Been looking at a lot of games I use to play, Sims 3, Heroclix, Magic the Gathering and really just looking for something to fill my COX time now that it's gone.

samfivedot

Mostly I've just been spending time playing around with the downloadable character creator. Because, wouldn't you know, the day after it closes I immediately come up with two new characters.

healix

A few of these still apply as I feel the loss

https://i.imgur.com/E8fMY.jpg

..my City is unique. Other games just aren't going to quite do it for me

https://i.imgur.com/NXdH7.jpg


Listen to the 'mustn'ts'. Listen to the 'don'ts'. Listen to the 'shouldn'ts', the 'impossibles', the 'won'ts'. Listen to the 'you'll never haves', then listen close to me... Anything can happen . Anything can be.

Perfidus

I like that image, but... Lineage 2? That's old too.  They should've made that dog be completely unrealistically shaped and had it say Blade and Soul beneath it.

corvus1970

Wow, that image sums things up pretty well for me.
... ^o^CORVUS^o^
"...if nothing we do matters, than all that matters is what we do."
http://corvus1970.deviantart.com/

Sarge Morris

Quote from: healix on December 06, 2012, 12:00:58 AM

..my City is unique. Other games just aren't going to quite do it for me

https://i.imgur.com/NXdH7.jpg

Aye, I'm with you on this one.  I have zero interest in the other games, NC Scum or not.  Truth be told, and I know its probably heresy to admit this here, I really wasn't all that interested in CoH when I started, either.  But a friend of mine from home, someone who represented normalcy in my life, got me into it. 
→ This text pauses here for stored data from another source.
/-- The four things a step can be for the six registers: a command accepted, a power-on, a sample step, or a step that
leaves them alone. -/
theorem step_osc {s t : State} (h : step s = .next t) :
    (∃ i rest ops, s.accepts i ∧ exec i { s with turns := rest, pending := ops } = .next t) ∨
    (s.hostPerforms .powerOn ∧ ∃ u : State, t = u.powerOn) ∨
    (∃ q rest, s.cyc = some q ∧ t = ({ s with turns := rest } : State).afterSample Config.machine q) ∨
    t.osc = s.osc := by
  rcases step_cases h with ⟨-, -, rfl⟩ | ⟨rest, q, -, hq, -, ht⟩ | ⟨rest, op, ops, hn, hp, -, hop⟩
  · exact .inr (.inr (.inr rfl))
  · exact .inr (.inr (.inl ⟨q, rest, hq, ht⟩))
  · rcases hostOp_osc hop with ⟨w, rfl, hexec⟩ | ⟨rfl, ht⟩ | hosc
    · exact .inl ⟨decode w, rest, ops, accepts_of hn hp rfl, hexec⟩
    · exact .inr (.inl ⟨hostPerforms_of hn hp, _, ht⟩)
    · exact .inr (.inr (.inr hosc))

/-- A NaN phase stays a NaN over every step but an accepted INIT and a power-on. -/
theorem step_keeps_nan_phase {s t : State} (hnan : F32.isNaN s.osc.phase = true) (h : step s = .next t)
    (hinit : ¬ s.accepts .init) (hon : ¬ s.hostPerforms .powerOn) : F32.isNaN t.osc.phase = true := by
  rcases step_osc h with ⟨i, rest, ops, hacc, hexec⟩ | ⟨hperf, -⟩ | ⟨q, rest, -, rfl⟩ | hosc
  · rcases exec_phase hexec with rfl | hphase
    · exact absurd hacc hinit
    · rwa [hphase]
  · exact absurd hperf hon
  · exact isNaN_nextPhase _ hnan
  · rwa [hosc]

/-- Settles O37: the sample step's phase is step e by definition; the examples are finite but the infinite one; a
NaN phase gives a NaN in a sample step, and no other step but INIT and a power-on writes it. -/
theorem phaseAdvance : Obligations.PhaseAdvance := by
  refine ⟨fun c s q t hq h => ?stepE, fun nan => ⟨?_, ?_, ?_, ?_, ?truncNeg, ?neg, ?negRange, ?inf⟩,
    fun _ _ => step_keeps_nan_phase⟩
  case stepE =>
    rcases sampleStep_cases h with ⟨hnone, -⟩ | ⟨_, -, -, rfl⟩
    · simp [hq] at hnone
    · rfl
  case truncNeg =>
    rw [F32.add_finite (by decide) (by decide), F32.trunc_eq_ofWhole (by decide)]
    decide
  case neg =>
    rw [nextPhase_of_sum (F32.add_finite (by decide) (by decide)) (by decide), F32.add_finite (by decide) (by decide)]
    decide
  case negRange =>
    rw [nextPhase_of_sum (F32.add_finite (by decide) (by decide)) (by decide)]
    decide
  case inf =>
    have hsum : F32.add (nan .stepAdd) 0x3E800000#32 0x7F800000#32 = 0x7F800000#32 := rfl
    rw [nextPhase, hsum, F32.frac_not_finite (by decide)]
    exact NaNPattern.isNaN_bits _
  all_goals
    rw [nextPhase_of_sum (F32.add_finite (by decide) (by decide)) (by decide)]
    decide

end Sys2Proof.Machine
end

section
/-! PROOFS. The Parameter Store (42_parameter_store.md R107, R108, R110, R111): what each PARAM stores, that a repeated
one stores the same, and the one writer each state register has over a step. -/

namespace Sys2Proof

/-! ### Rounding a nonnegative exact value, and a NaN addend -/

theorem F32.val_ofUnits_nonneg {z : Bool} {k : Int} (hk : 0 ≤ k) : 0 ≤ F32.val (F32.ofUnits z k) := by
  rcases hk.eq_or_lt with rfl | hpos
  · cases z <;> decide
  · rw [F32.ofUnits, if_neg hpos.ne', decide_eq_false hpos.not_gt, F32.val_pack (F32.roundMag_le_inf _ _),
      if_neg Bool.false_ne_true]
    positivity

/-- Rounding a nonnegative exact value does not leave an interval with representable ends. -/
theorem F32.ofUnits_between {z : Bool} {k : Int} {lo hi : Nat} (hfin : hi < F32.infMag)
    (hlo : F32.magUnits lo ≤ k) (hhi : k ≤ F32.magUnits hi) :
    F32.Between (F32.magUnits lo) (F32.magUnits hi) (F32.ofUnits z k) := by
  have hnonneg : 0 ≤ F32.val (F32.ofUnits z k) := F32.val_ofUnits_nonneg (by omega)
  obtain ⟨hf, hge, hle⟩ := F32.natAbs_val_ofUnits_bounds (z := z) (k := k) (lo := lo) hfin (by omega) (by omega)
  exact ⟨hf, by omega, by omega⟩

theorem F32.add_nan_right {p : NaNPattern} {a b : F32} (h : F32.isNaN b = true) : F32.add p a b = p.bits := by
  simp [F32.add, F32.add?, h]

namespace Machine

/-! ### What a PARAM command does (R106 to R108) -/

theorem exec_paramMorph (s : State) : exec .paramMorph s = .next (setMorph Config.machine s) := rfl

theorem exec_paramShape (s : State) : exec .paramShape s = .next (setShape Config.machine s) := rfl

theorem exec_paramNop (slot : BitVec 8) (s : State) : exec (.paramNop slot) s = .next s := rfl

/-- The stored value depends on ARG alone, which PARAM leaves as it is (R110). -/
theorem setMorph_setMorph (c : Config) (s : State) : setMorph c (setMorph c s) = setMorph c s := rfl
He was a power player, rapidly leveling toon after toon so fast it was only his global ID that let me know who he was.  I....Was not.  Preferred to put time into my characters, stick with something familiar yet different enough to take my mind off things. 

Found Virtue's community, called it my home away from my home away from home. 

I'm working on writing out exactly what CoX meant to me, how it stacks up against my mindset and the like...  I'm getting kind of personal with it, and its harder to write than I thought.  Never really explored these issues while sober before, much preferring to tearfully reminisce over entirely too much whiskey, rum or Guinness or lose myself in a fantasy world.  Now that the latter option's gone, and the other option is not one I'd like to take any more, I suppose its time to face myself, get my shit straight.  Maybe, I don't know, sooner or later walk into a real life club or whatever with the same confidence and feeling of safety I had in Pocket D instead of leaving my apartment basically only to go to work. 

But, dammit, I want my City.  Don't give me that bullshit and tell me its just as good.  Fuck you, NC Soft, for what you've done.